▶ **Records shown**
-- ==== Sys2Proof/Machine/RegTable.lean ====
section
/-!
DEFINITION. The register tables of the specification as data: where each register lies in its block (R33, R34 and the
offset table of each chapter) and where each field lies in its register, with its type and its reset value.
-/
namespace Sys2Proof.Machine

/-- Where a register lies: its block, the offset of instance 0, and two levels of instances. -/
structure RegInfo where
  block : Block
  off : Nat
  stride : Nat
  count : Nat
  stride2 : Nat
  count2 : Nat
  deriving DecidableEq, Repr

/-- A field of a register: its register, lowest bit, width, access type and reset value. -/
structure FldInfo where
  reg : Reg
  lo : Nat
  w : Nat
  ty : Access
  rst : Nat
  deriving DecidableEq, Repr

▶ **To do**
Copy each line from the records above that includes the string "Machine".

▶ **Your response**
-- ==== Sys2Proof/Machine/RegTable.lean ====
namespace Sys2Proof.Machine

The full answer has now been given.